After reading the data below, copy out every line that contains the word "start".

++++++

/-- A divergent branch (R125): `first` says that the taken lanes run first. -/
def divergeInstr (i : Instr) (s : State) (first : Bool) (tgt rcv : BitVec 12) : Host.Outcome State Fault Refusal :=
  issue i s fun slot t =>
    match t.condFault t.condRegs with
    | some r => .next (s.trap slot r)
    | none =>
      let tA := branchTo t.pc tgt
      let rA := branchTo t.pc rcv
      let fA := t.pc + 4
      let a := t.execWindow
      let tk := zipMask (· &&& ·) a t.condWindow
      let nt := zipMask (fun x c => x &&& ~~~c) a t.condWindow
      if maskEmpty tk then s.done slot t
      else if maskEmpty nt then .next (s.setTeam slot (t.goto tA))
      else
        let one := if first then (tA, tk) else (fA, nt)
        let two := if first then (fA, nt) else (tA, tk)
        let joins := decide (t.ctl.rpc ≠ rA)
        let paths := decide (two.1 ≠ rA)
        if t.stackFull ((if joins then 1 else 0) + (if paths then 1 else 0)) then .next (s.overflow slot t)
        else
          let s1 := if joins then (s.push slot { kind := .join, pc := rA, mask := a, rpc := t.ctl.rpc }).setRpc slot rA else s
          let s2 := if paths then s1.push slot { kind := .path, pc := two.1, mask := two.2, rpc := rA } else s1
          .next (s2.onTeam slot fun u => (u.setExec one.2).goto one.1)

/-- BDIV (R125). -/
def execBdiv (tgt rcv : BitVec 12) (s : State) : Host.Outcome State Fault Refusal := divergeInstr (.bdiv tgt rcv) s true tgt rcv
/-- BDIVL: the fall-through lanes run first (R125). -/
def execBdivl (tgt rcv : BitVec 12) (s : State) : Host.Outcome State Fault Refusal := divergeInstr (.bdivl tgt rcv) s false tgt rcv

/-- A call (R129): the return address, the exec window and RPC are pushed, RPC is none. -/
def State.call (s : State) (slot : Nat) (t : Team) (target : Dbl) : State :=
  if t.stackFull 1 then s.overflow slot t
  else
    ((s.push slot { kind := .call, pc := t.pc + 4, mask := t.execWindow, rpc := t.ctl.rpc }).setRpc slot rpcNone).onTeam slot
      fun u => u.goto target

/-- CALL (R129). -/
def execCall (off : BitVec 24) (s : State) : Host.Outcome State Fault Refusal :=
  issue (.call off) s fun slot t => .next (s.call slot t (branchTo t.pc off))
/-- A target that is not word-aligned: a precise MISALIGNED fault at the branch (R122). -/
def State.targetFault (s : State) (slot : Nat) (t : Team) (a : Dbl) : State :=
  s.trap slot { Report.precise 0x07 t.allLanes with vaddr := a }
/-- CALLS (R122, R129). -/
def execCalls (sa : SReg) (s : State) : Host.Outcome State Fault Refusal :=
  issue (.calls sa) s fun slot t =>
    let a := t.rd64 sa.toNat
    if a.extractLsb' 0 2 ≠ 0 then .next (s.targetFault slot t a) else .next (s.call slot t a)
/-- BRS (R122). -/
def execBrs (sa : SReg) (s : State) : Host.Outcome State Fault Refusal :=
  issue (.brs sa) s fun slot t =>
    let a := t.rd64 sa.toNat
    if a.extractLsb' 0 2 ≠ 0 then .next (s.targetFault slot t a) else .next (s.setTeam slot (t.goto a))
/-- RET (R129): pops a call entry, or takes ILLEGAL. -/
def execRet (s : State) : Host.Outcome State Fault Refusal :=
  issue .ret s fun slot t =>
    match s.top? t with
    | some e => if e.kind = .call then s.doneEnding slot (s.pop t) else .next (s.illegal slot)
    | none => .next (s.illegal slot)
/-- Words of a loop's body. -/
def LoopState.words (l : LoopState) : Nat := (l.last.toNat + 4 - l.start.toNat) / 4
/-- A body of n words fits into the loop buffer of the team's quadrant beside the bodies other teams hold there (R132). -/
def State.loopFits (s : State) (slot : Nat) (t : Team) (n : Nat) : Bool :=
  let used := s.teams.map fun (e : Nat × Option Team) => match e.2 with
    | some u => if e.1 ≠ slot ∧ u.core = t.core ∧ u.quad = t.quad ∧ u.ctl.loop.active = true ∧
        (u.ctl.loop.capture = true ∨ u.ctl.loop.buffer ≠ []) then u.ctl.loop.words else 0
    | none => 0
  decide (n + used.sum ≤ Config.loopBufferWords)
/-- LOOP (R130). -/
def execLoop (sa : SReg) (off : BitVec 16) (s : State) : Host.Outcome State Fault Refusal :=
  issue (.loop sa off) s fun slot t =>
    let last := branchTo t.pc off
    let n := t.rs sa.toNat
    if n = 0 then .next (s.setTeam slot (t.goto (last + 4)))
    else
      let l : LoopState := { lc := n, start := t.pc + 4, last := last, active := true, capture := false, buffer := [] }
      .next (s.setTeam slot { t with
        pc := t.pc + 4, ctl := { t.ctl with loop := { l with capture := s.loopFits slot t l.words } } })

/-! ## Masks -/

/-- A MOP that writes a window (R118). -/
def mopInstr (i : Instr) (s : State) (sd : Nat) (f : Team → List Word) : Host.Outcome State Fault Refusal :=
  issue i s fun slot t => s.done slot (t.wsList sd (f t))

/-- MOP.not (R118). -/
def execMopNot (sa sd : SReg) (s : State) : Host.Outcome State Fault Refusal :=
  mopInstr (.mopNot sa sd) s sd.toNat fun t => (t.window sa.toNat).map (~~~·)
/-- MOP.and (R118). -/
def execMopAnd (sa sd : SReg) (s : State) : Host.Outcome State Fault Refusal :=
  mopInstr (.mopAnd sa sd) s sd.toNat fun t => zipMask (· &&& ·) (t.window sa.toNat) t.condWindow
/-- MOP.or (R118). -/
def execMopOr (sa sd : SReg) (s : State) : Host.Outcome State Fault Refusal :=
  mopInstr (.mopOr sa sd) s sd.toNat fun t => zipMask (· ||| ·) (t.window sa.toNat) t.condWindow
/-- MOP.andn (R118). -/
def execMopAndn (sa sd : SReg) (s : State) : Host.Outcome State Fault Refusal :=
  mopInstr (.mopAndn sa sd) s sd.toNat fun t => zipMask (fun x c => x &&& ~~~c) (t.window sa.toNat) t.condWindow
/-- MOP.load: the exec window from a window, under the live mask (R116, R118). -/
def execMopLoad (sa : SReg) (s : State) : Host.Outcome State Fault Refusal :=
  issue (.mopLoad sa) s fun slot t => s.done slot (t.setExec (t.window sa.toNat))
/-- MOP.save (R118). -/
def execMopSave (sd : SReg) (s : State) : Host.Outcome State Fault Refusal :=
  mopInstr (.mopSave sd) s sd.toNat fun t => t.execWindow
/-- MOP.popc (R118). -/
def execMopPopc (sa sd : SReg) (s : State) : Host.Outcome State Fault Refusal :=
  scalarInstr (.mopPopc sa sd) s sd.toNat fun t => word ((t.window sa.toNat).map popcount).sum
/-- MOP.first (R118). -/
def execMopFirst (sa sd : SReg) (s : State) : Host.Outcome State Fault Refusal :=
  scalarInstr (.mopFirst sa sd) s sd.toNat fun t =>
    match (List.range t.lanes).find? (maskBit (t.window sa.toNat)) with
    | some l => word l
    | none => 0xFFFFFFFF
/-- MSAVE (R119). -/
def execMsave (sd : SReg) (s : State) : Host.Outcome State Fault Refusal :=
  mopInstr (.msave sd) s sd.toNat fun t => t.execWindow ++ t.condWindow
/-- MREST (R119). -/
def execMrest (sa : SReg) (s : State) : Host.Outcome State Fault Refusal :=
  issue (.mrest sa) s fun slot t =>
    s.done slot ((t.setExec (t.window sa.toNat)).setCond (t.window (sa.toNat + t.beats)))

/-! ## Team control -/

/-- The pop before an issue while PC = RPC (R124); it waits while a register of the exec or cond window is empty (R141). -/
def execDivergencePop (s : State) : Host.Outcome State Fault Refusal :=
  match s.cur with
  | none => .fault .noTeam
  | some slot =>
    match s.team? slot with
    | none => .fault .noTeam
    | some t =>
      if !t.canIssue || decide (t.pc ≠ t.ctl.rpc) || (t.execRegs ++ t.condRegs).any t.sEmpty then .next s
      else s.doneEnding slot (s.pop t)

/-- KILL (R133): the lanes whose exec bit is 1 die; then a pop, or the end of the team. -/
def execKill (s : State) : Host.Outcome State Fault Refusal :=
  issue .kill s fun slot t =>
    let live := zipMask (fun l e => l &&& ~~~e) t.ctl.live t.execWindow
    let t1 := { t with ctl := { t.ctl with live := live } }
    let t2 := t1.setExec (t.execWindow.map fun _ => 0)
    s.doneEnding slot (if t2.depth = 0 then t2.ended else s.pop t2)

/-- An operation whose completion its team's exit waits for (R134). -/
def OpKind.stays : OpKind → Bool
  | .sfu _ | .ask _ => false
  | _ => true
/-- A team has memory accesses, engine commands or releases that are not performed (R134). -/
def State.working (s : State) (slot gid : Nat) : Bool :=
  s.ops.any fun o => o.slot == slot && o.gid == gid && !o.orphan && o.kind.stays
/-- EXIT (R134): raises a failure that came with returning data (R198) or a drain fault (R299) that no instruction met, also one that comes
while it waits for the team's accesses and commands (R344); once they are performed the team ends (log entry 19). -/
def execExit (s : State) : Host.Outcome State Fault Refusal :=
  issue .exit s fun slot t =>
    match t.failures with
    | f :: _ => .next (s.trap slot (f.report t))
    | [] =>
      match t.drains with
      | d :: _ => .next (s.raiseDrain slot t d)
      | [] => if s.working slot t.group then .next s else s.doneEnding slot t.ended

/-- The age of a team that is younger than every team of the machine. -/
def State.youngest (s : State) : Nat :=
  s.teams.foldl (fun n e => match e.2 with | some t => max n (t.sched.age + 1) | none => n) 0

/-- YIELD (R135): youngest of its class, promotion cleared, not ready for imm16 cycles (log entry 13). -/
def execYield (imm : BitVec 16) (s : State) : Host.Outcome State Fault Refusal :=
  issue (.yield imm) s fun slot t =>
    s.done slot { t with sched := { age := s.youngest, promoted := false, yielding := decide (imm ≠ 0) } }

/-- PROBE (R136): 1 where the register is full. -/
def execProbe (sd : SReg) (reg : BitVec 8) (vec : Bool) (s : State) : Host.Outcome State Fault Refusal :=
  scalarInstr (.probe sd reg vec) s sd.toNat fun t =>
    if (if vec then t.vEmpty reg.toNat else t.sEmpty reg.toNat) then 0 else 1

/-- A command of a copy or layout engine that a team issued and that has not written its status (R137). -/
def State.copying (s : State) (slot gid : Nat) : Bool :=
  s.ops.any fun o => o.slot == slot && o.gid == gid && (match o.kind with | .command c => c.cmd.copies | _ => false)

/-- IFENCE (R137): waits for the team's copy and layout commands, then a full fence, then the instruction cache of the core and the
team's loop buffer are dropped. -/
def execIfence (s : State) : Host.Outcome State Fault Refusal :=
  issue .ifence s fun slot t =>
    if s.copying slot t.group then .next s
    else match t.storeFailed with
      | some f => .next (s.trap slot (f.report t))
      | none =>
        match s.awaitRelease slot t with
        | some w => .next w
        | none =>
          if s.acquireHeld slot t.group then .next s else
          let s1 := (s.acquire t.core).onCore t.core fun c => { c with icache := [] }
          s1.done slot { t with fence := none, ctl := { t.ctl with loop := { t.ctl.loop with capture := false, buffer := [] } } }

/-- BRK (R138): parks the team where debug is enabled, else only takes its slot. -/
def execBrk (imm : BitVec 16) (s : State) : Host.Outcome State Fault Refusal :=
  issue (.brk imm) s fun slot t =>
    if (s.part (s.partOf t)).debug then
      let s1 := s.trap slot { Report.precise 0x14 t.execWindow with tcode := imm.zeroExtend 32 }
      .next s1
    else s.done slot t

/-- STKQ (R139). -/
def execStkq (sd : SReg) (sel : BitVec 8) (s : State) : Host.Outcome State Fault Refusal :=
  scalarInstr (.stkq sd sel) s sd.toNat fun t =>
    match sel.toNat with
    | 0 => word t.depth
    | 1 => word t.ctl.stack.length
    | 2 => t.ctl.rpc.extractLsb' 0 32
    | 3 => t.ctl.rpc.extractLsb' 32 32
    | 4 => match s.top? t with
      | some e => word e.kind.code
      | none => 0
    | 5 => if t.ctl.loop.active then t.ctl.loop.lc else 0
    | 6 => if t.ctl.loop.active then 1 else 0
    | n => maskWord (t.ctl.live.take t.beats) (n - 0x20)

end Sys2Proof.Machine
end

++++++

## Task answer
def LoopState.words (l : LoopState) : Nat := (l.last.toNat + 4 - l.start.toNat) / 4
      let l : LoopState := { lc := n, start := t.pc + 4, last := last, active := true, capture := false, buffer := [] }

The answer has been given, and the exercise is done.